• AIM OF THE EXERCISE:
A single number is the whole answer: how many lines in this listing contain "Core".

• DATA SHOWN:

▶

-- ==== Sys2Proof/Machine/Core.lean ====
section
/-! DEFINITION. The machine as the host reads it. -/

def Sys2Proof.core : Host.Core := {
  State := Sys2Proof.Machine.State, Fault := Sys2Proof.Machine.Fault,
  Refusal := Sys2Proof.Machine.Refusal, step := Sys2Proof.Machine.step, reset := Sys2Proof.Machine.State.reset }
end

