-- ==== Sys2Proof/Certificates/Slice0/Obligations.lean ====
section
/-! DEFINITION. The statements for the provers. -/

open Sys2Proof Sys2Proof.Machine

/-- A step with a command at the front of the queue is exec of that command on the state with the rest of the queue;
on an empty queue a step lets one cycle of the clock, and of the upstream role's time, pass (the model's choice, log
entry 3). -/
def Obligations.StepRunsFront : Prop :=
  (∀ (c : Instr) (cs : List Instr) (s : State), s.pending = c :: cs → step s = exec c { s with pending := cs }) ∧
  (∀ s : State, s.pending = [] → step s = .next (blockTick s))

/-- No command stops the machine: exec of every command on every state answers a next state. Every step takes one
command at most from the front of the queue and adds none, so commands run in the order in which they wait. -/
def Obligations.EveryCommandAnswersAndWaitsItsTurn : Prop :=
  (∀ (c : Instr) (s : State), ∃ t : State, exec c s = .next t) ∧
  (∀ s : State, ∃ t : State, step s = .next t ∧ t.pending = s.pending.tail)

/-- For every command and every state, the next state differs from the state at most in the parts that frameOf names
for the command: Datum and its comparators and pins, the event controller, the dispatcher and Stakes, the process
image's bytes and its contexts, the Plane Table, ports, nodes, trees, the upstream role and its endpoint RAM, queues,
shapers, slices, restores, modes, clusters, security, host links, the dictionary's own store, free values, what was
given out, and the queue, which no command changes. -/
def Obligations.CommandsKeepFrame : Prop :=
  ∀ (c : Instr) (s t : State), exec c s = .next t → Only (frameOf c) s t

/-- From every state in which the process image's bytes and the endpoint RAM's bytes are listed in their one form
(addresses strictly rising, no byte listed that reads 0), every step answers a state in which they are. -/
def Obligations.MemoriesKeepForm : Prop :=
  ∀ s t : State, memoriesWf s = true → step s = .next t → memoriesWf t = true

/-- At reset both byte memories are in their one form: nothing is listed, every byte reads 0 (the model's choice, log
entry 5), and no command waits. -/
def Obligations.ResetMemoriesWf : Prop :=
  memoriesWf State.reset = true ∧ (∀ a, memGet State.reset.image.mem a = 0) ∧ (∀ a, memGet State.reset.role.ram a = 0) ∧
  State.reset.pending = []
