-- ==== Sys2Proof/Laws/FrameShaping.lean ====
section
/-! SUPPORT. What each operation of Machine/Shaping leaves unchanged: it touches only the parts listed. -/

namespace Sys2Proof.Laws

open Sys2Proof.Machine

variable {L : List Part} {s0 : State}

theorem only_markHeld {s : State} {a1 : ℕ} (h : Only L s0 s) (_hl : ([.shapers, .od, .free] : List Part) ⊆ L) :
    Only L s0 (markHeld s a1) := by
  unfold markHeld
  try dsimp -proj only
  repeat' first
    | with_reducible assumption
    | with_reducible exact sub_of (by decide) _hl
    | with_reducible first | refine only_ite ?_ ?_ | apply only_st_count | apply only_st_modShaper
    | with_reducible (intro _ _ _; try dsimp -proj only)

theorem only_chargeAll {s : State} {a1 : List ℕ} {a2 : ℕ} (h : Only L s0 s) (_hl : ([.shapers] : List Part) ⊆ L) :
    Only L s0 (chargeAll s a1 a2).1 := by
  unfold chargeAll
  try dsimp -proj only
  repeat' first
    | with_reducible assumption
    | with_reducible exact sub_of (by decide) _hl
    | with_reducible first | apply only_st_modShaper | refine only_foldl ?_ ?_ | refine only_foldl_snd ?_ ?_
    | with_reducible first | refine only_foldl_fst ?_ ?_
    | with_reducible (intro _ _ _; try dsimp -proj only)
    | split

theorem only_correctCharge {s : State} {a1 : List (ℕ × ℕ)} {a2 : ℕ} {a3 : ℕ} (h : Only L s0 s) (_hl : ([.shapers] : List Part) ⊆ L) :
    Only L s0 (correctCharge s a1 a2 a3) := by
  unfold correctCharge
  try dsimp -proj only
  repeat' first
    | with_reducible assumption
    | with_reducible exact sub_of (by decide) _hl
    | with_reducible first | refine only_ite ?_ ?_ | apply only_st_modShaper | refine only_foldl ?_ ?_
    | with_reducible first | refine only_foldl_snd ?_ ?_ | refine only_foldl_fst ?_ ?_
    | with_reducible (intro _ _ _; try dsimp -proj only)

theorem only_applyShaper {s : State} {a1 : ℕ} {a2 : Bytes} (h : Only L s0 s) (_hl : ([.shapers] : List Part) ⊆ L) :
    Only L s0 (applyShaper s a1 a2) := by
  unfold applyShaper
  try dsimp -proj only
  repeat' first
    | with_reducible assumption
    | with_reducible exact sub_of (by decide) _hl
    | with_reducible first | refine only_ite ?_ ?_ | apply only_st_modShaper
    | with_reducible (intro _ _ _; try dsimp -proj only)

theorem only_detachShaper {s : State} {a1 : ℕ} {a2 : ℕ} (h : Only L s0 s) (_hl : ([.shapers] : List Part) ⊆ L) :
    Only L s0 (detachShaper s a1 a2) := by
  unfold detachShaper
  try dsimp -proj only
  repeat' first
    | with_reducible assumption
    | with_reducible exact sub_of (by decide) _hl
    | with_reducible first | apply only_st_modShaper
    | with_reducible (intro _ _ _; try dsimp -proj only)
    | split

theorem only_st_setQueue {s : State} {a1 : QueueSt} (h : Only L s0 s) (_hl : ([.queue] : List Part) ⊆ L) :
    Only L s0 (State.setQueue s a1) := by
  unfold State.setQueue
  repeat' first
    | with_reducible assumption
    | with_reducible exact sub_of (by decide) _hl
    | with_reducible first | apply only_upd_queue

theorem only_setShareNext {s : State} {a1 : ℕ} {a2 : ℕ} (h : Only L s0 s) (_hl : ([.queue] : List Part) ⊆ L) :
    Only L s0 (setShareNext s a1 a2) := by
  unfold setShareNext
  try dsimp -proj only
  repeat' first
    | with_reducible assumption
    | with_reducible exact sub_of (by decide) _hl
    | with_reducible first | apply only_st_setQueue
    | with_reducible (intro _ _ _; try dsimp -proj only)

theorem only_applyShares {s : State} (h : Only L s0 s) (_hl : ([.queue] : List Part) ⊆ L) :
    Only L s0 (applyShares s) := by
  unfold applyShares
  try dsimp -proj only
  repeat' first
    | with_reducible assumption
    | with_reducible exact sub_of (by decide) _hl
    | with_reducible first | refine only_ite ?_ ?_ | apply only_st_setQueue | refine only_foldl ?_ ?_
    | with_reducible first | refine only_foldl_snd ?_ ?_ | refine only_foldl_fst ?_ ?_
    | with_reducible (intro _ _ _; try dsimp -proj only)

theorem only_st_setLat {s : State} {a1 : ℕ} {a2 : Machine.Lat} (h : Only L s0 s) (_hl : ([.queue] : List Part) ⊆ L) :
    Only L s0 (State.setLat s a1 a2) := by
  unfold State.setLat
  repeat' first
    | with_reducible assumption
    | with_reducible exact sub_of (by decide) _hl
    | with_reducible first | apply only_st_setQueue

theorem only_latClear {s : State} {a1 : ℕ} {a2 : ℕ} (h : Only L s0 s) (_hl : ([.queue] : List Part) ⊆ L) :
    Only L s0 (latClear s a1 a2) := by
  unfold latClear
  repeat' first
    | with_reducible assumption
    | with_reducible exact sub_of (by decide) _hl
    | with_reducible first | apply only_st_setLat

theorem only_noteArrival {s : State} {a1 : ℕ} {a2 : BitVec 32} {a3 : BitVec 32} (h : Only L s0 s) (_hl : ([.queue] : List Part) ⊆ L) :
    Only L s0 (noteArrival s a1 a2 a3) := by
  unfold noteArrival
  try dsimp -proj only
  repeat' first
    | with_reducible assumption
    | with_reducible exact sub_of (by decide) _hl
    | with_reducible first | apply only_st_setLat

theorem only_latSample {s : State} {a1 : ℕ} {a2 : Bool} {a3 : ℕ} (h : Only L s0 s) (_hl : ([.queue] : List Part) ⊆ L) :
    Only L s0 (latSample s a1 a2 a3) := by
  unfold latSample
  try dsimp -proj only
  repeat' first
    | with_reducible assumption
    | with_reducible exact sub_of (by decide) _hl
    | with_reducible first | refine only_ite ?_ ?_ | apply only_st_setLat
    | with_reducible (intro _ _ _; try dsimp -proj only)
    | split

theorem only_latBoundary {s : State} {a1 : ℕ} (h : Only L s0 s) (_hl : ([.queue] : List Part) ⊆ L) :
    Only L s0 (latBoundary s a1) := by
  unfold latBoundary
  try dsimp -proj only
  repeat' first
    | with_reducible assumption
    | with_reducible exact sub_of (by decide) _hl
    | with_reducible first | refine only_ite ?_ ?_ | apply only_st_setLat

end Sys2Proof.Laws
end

◀

• EXPECTED OUTPUT:
2